The paradox of "affirmative action"

A recurring theme in America involves such things as the "Rooney Rule" in pro football, where NFL teams are required to interview (but not to hire) some minority candidates for coaching positions.

I've had various things to say in the past about various forms of prejudice, here and here, for example. This blog will, hopefully, be a short version of what I want to say. The whole notion of forcing employers to fill positions with historically underrepresented folks (blacks, Hispanics, women, ... whatever) in a segment is a form of reverse discrimination. That is, discrimination that favors the historically underrepresented. Can discrimination be used to solve the problem of discrimination? An interesting question, that.

It seems evident to me that discrimination, left unchallenged, likely will go on forever. Arbitrary exclusion tends to feed on itself. Without the federally-enforced requirement for integration in the deep South, it's likely that apartheid would still be in effect there. Has this changed the situation, for the better? I believe it has, although I think any person who was opposed to segregation would have preferred that people would have changed their minds simply by force of logical and moral argument. The fact is that some people will oppose change of any sort, even to the point of violence. Has racial hatred disappeared as a result of forced integration? Not hardly. But people forced into contact sometimes change their minds when confronting real individuals rather than abstractions. Bigotry of any sort certainly can withstand frontal assault for a long time, but when you actually know and work with someone who perhaps got a position because of reverse discrimination but who evidently deserves respect for their actions, it becomes difficult to justify irrational prejudice. Minds can be changed, slowly, one at a time.

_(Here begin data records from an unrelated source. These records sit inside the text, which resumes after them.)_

/-- One channel of a modulation block (R225 to R227). -/
def Block.runModChan (s : Block) (m e : Nat) (x : Sample) (l dry wet p0 p1 : Rat) : Sample × Block :=
  let b := 44 + m
  let type := s.f (Reg.MOD_CFG_TYPE m)
  let len := s.f (Reg.MOD_CFG_LINE m)
  let base := s.claimOffset b + 4 * len * e
  if type = 0 || type = 1 || type = 4 then
    let dry := if type = 4 then 0 else dry
    let (r, s) := s.modRead b base len x (p0 / 16 + p1 / 16 * l)
    let inp := if type = 1 then writeOut (accSum [x.real, clampFb (s.par (Reg.MOD_P_P m 2)) * wide r.1]) x.tag else (x, false)
    let s := (s.lineWrite b base len inp.1).blkSat b inp.2
    let w := writeOut (accSum [dry * x.real, wet * wide r.1]) (tagIf dry x.tag ||| tagIf wet r.2)
    (w.1, s.blkSat b w.2)
  else if type = 2 then
    let stages := phaserStages (s.par (Reg.MOD_P_P m 0))
    let hz : Rat := 1000 * s.fg
    let lim (v : Nat) : Rat := min (45 / 100 * hz) (max 20 (min 20000 (v : Rat)))
    let fmin := lim (s.par (Reg.MOD_P_P m 1))
    let fmax := lim (s.par (Reg.MOD_P_P m 2))
    let f := fmin * pow10Q ((1 + l) / 2 * dbQ (fmax / fmin) / 10)
    let t := tanPi (f / hz)
    let y := s.blk b
    let st := (List.range stages).map (fun j => (y.apX.getD (12 * e + j) 0, y.apY.getD (12 * e + j) 0))
    let u := accSum [x.real, clampFb (s.par (Reg.MOD_P_P m 0) / 2 ^ 16) * wide (y.apOut.getD e 0)]
    let r := allpass ((t - 1) / (t + 1)) u.1 st
    let upd (old : List Int) (h : Int × Int → Int) : List Int :=
      (List.range 24).map (fun i => if 12 * e ≤ i && i < 12 * e + stages then (r.2.1.map h).getD (i - 12 * e) 0 else old.getD i 0)
    let s := s.modBlk b (fun z => { z with apX := upd z.apX (fun q => q.1), apY := upd z.apY (fun q => q.2),
                                           apOut := (List.range 2).map (fun i => if i = e then r.1 else z.apOut.getD i 0) })
    let inner := u.2 || r.2.2
    let w := writeOut (accSum [dry * x.real, wet * wide r.1]) (tagIf dry x.tag ||| tagIf wet x.tag ||| (if inner then tagC else 0))
    (w.1, (s.blkSat b inner).blkSat b w.2)
  else if type = 3 then
    let v := s.par (Reg.MOD_P_P m 0)
    let depth : Rat := if v ≤ 0x8000 then (v : Rat) / 2 ^ 15 else Config.outOfRange (Reg.MOD_P m 0) v
    let g := 1 - depth * (1 + l) / 2
    let w := writeOut (accSum [x.real * g]) (tagIf g x.tag)
    (w.1, s.blkSat b w.2)
  else (x, s)

/-- One graph sample of a modulation block (R224 to R227). -/
def Block.runMod (s : Block) (m : Nat) (xl xr : Sample) : Sample × Sample × Block :=
  let b := 44 + m
  let type := s.f (Reg.MOD_CFG_TYPE m)
  let lines := type = 0 || type = 1 || type = 4
  let phase := (s.blk b).lfo
  let sine (p : Nat) : Rat := if s.par (Reg.MOD_LFO_SHAPE m) = 0 then q23 (sineAt p) else triangleAt p
  let (dry, s) := s.moveGain (Reg.MOD_MIX_DRY m) (s.parQ15 (Reg.MOD_MIX_DRY m)) 64
  let (wet, s) := s.moveGain (Reg.MOD_MIX_WET m) (s.parQ15 (Reg.MOD_MIX_WET m)) 64
  let move (s : Block) (j : Nat) : Rat × Block := if lines then s.moveGain (Reg.MOD_P_P m j) (s.par (Reg.MOD_P_P m j) : Nat) 256 else (0, s)
  let (p0, s) := move s 0
  let (p1, s) := move s 1
  let (l, s) := s.runModChan m 0 xl (sine phase) dry wet p0 p1
  let (r, s) := s.runModChan m 1 xr (sine ((phase + spreadPhase (s.par (Reg.MOD_LFO_SPREAD m))) % 2 ^ 32)) dry wet p0 p1
  let rate := max 10 (min 20000 (s.par (Reg.MOD_LFO_RATE m)))
  (l, r, s.modBlk b (fun y => { y with lfo := (phase + lfoInc rate s.fg) % 2 ^ 32 }))

/-! ## Delays (R228, R229) -/

/-- The read of a delay channel at a position in 1/256 sample, by linear interpolation (R228). -/
def Block.delayRead (s : Block) (b base len pos : Nat) : (Int × Byte) × Block :=
  let u : Rat := ((pos % 256 : Nat) : Rat) / 256
  let (y0, s) := s.lineRead b base len (pos / 256)
  if u = 0 then ((y0.int * 2 ^ 17, y0.tag), s)
  else
    let (y1, s) := s.lineRead b base len (pos / 256 + 1)
    let a := accSum [(1 - u) * y0.real, u * y1.real]
    ((a.1, y0.tag ||| y1.tag ||| (if a.2 then tagC else 0)), s.blkSat b a.2)

/-- The damping of a delay: Q1.15 from 0 to 0.99; what another value stands for is not stated (R228). -/
def Block.dampOf (s : Block) (d : Nat) : Rat :=
  let a := s.parQ15 (Reg.DLY_DAMP_A d)
  if 0 ≤ a && a ≤ 99 / 100 then a else Config.outOfRange (Reg.DLY_DAMP d) (s.par (Reg.DLY_DAMP_A d))

/-- Move a read position toward TIME by at most SLEW (R229). -/
def glide (slew pos goal : Nat) : Nat := if pos < goal then min goal (pos + max 1 slew) else max goal (pos - max 1 slew)

/-- The outputs of a delay for a sample, from memory alone (R173, R228). -/
def Block.delayOut (s : Block) (d : Nat) : Sample × Sample × Block :=
  let b := 48 + d
  let (level, s) := s.moveGain (Reg.DLY_LEVEL_GAIN d) (s.parQ20 (Reg.DLY_LEVEL_GAIN d)) 64
  let s := if s.par (Reg.DLY_CTRL_MODE d) = 0 then
      s.modBlk b (fun y => { y with cur := { y.cur with pos := (List.range 2).map (fun ch =>
        glide (s.par (Reg.DLY_CTRL_SLEW d)) (y.cur.pos.getD ch 256) (s.clampTime d ch)) } })
    else s
  let chan (s : Block) (ch : Nat) : Sample × Block :=
    let len := s.f (Reg.DLY_LEN_LEN d ch)
    let base := s.claimOffset b + (if ch = 0 then 0 else 4 * s.f (Reg.DLY_LEN_LEN d 0))
    let y := s.blk b
    let (old, s) := s.delayRead b base len (y.cur.pos.getD ch 256)
    let (r, s) := match y.next with
      | none => (old, s)
      | some (v, sc) =>
        let (new, s) := s.delayRead b base len (v.pos.getD ch 256)
        let r := sc.mix old new
        (r.1, s.blkSat b r.2)
    let a := s.dampOf d
    let f := accSum [(1 - a) * wide r.1, a * wide (y.damp.getD ch 0)]
    let s := (s.modBlk b (fun z => { z with damp := (List.range 2).map (fun i => if i = ch then f.1 else z.damp.getD i 0) })).blkSat b f.2
    let w := writeOut (accSum [level * wide f.1]) (tagIf (level * (1 - a)) r.2 ||| (if f.2 then tagC else 0) ||| y.scarfTag)
    (w.1, s.blkSat b w.2)
  let (l, s) := chan s 0
  let (r, s) := chan s 1
  (l, r, s)

/-- A feedback clamped to ±0.995 (R228). -/
def clampDelayFb (q : Rat) : Rat := max (-995 / 1000) (min (995 / 1000) q)

/-- A delay writes its lines (R228). -/
def Block.delayIn (s : Block) (d : Nat) (xl xr : Sample) : Block :=
  let b := 48 + d
  let fb := clampDelayFb (s.parQ15 (Reg.DLY_FB_FB d))
  let xfb := clampDelayFb (s.parQ15 (Reg.DLY_FB_XFB d))
  let f (ch : Nat) : Rat := wide ((s.blk b).damp.getD ch 0)
  let one (s : Block) (ch : Nat) (x : Sample) : Block :=
    let len := s.f (Reg.DLY_LEN_LEN d ch)
    let base := s.claimOffset b + (if ch = 0 then 0 else 4 * s.f (Reg.DLY_LEN_LEN d 0))
    let w := writeOut (accSum [x.real, fb * f ch, xfb * f (1 - ch)]) x.tag
    (s.lineWrite b base len w.1).blkSat b w.2
  one (one s 0 xl) 1 xr

/-! ## Reverbs (R230, R231) -/

/-- popcount of i AND j is odd (R230). -/
def hadamardNeg (i j : Nat) : Bool := ((List.range 4).filter (fun k => i.testBit k && j.testBit k)).length % 2 == 1

/-- Byte offset of line i of a reverb, of its left pre-delay line (16) and of its right one (17) (R607). -/
def Block.rvbLine (s : Block) (v i : Nat) : Nat :=
  s.claimOffset (52 + v) + 4 * ((List.range (min i 16)).map (fun j => s.f (Reg.RVB_LEN_LEN v j))).sum +
    (if i = 17 then 4 * s.f (Reg.RVB_CFG_PREMAX v) else 0)

/-- The outputs of a reverb for a sample, from memory alone (R173, R230 steps 2 and 4); during a scarf of its pre-delay they carry X (R241). -/
def Block.reverbOut (s : Block) (v : Nat) : Sample × Sample × Block :=
  let b := 52 + v
  let (level, s) := s.moveGain (Reg.RVB_LEVEL_GAIN v) (s.parQ20 (Reg.RVB_LEVEL_GAIN v)) 64
  let old := (s.blk b).damp
  let x := (s.blk b).scarfTag
  let r := (List.range 16).foldl (fun (r : List Int × List Int × List Byte × Block) i =>
    let t := r.2.2.2
    let (g, t) := t.moveGain (Reg.RVB_DAMP_G v i) (max 0 (min (9999 / 10000) (t.parQ15 (Reg.RVB_DAMP_G v i)))) 256
    let (a, t) := t.moveGain (Reg.RVB_DAMP_A v i) (max 0 (min (99 / 100) (t.parQ15 (Reg.RVB_DAMP_A v i)))) 256
    let (y, t) := t.lineRead b (t.rvbLine v i) (t.f (Reg.RVB_LEN_LEN v i)) (t.f (Reg.RVB_LEN_LEN v i))
    let d := accSum [(1 - a) * y.real, a * wide (old.getD i 0)]
    let f := accSum [g * wide d.1]
    (r.1 ++ [d.1], r.2.1 ++ [f.1], r.2.2.1 ++ [tagIf (g * level) y.tag ||| (if d.2 || f.2 then tagC else 0)], (t.blkSat b d.2).blkSat b f.2))
    ([], [], [], s)
  let s := r.2.2.2.modBlk b (fun y => { y with damp := r.1, loop := r.2.1 })
  let side (par : Nat) : Sample × Bool :=
    let is := (List.range 16).filter (fun i => i % 2 == par)
    let sum := accSum (is.map (fun i => (if i % 4 < 2 then (1 : Rat) else -1) / 4 * wide (r.2.1.getD i 0)))
    let tag := is.foldl (fun t i => t ||| r.2.2.1.getD i 0) 0
    let w := writeOut (accSum [level * wide sum.1]) (tag ||| x ||| (if sum.2 then tagC else 0))
    (w.1, sum.2 || w.2)
  ((side 0).1, (side 1).1, (s.blkSat b (side 0).2).blkSat b (side 1).2)

/-- A reverb writes its lines, with the tags of its input samples alone (R188, R230 steps 1 and 3). -/
def Block.reverbIn (s : Block) (v : Nat) (xl xr : Sample) : Block :=
  let b := 52 + v
  let y := s.blk b
  let premax := s.f (Reg.RVB_CFG_PREMAX v)
  let pre (s : Block) (side : Nat) : (Int × Byte) × Block :=
    let (old, s) := s.delayRead b (s.rvbLine v (16 + side)) premax (256 * y.cur.pos.getD 0 1)
    match y.next with
    | none => (old, s)
    | some (n, sc) =>
      let (new, s) := s.delayRead b (s.rvbLine v (16 + side)) premax (256 * n.pos.getD 0 1)
      let r := sc.blend old new
      (r.1, s.blkSat b r.2)
  let (pl, s) := pre s 0
  let (pr, s) := pre s 1
  let s := s.forAll (List.range 16) (fun i s =>
    let p := if i % 2 = 0 then pl else pr
    let terms := (List.range 16).map (fun j => (if hadamardNeg i j then (-1 : Rat) else 1) / 4 * wide (y.loop.getD j 0))
    let w := writeOut (accSum (terms ++ [1 / 4 * wide p.1])) p.2
    (s.lineWrite b (s.rvbLine v i) (s.f (Reg.RVB_LEN_LEN v i)) w.1).blkSat b w.2)
  (s.lineWrite b (s.rvbLine v 16) premax xl).lineWrite b (s.rvbLine v 17) premax xr

/-! ## Tone generators (R232 to R236) -/

/-- The correction of a band-limited edge (R234). -/
def edgeCorrection (t d : Rat) : Rat :=
  if t < d then let v := t / d; 2 * v - v * v - 1
  else if 1 - d < t then let v := (t - 1) / d; v * v + 2 * v + 1
  else 0

/-- One step of the LFSR (R235). -/
def lfsrStep (r : BitVec 32) : BitVec 32 := if r.getLsbD 0 then (r >>> 1) ^^^ 0x80200003 else r >>> 1

/-- White noise from the LFSR: bits [31:8] as Q1.23 (R235). -/
def whiteNoise (r : Nat) : Rat := q23 ((BitVec.ofNat 32 r).extractLsb' 8 24).toInt

/-- A first-order factor s + 2πf under the bilinear transform at Fg in kilohertz: its coefficients of 1 and of z^-1 (R235). -/
def bilinear (fg : Nat) (hz : Rat) : Rat × Rat := (2000 * fg + 2 * piQ * hz, 2 * piQ * hz - 2000 * fg)

/-- A polynomial in z^-1 times a first-order factor. -/
def polyMul (p : List Rat) (q : Rat × Rat) : List Rat := (List.range (p.length + 1)).map (fun i =>
  q.1 * p.getD i 0 + (if i = 0 then 0 else q.2 * p.getD (i - 1) 0))

/-- The squared magnitude of a first-order factor at 1 kHz. -/
def powerAtKilohertz (fg : Nat) (q : Rat × Rat) : Rat := q.1 * q.1 + q.2 * q.2 + 2 * q.1 * q.2 * cosPi (2 / fg)

/-- The poles of the pink-noise filter (R235). -/
def pinkPoles (fg : Nat) : List (Rat × Rat) := [12, 120, 1200, 12000].map (bilinear fg)

/-- Its zeros, the one at half the graph rate that the transform adds among them (R235). -/
def pinkZeros (fg : Nat) : List (Rat × Rat) := (1, 1) :: [38, 380, 3800].map (bilinear fg)

/-- Numerator and denominator of the pink-noise filter: unity gain at 1 kHz (R235). -/
def pinkFilter (fg : Nat) : List Rat × List Rat :=
  let den := (pinkPoles fg).foldl polyMul [1]
  let num := (pinkZeros fg).foldl polyMul [1]
  let power (qs : List (Rat × Rat)) : Rat := (qs.map (powerAtKilohertz fg)).foldl (· * ·) 1
  let g := sqrtQ (power (pinkPoles fg) / power (pinkZeros fg))
  (num.map (fun c => g * c / den.getD 0 1), den.map (fun c => c / den.getD 0 1))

There often is a hue and cry about affirmative action giving positions to unqualified people. This becomes a rallying cry for opponents to reverse discrimination. But you have to ask yourself, of all the lily-white males who dominate so many sectors of our society, are all of them competent? Look around yourself. Not by a long shot! What I think reverse discrimination accomplishes is to give historically underrepresented folks an equal chance to be incompetent, just like most of the current occupants of those positions! Along the way, a few of them just might prove to be more competent than most. But if they don't get a chance to fail, neither do they get a chance to succeed!

In the best of all possible worlds - surely not this world! - affirmative action wouldn't be necessary. But so long as people are excluded for arbitrary reasons, then I believe that this is a way up from entrenched "forward" discrimination. Hopefully, reverse discrimination is only a temporary measure, designed to put truth in the words "equal opportunity for all". I don't like quotas any more than most, but part of creating equal opportunity is for people to be given a chance when they otherwise can't even get their foot in the door. What happens after that depends on the individual beneficiaries of reverse discrimination - will some, or even most of them prove to be incompetent? Perhaps, but they should fail because they're incompetent, not because they're black, or Hispanic, or female, or whatever.

A response to Roger's comment:

Brutally simple, indeed. If we end affirmative action, then experience tells us that entrenched "forward" discrimination will continue. I agree racism works both ways. I agree that using discrimination to cure the ills of discrimination seems paradoxical or even wrong. But history shows us we won't minimize racism by ending affirmative action - we'll only maintain the status quo.

BTW ... I was not hired once because of affirmative action, and it was made clear to me at the time just why. But I did try elsewhere and eventually was given an opportunity. For many victims of forward discrimination, they're being excluded consistently and systematically.

To use a sports analogy, Ty Willingham apparently isn't a very good college head coach and he shouldn't have a guaranteed job indefinitely just because he's black. But historically excluded folks need to be given the chance, to fail or succeed. If they fail - outta there and try someone else.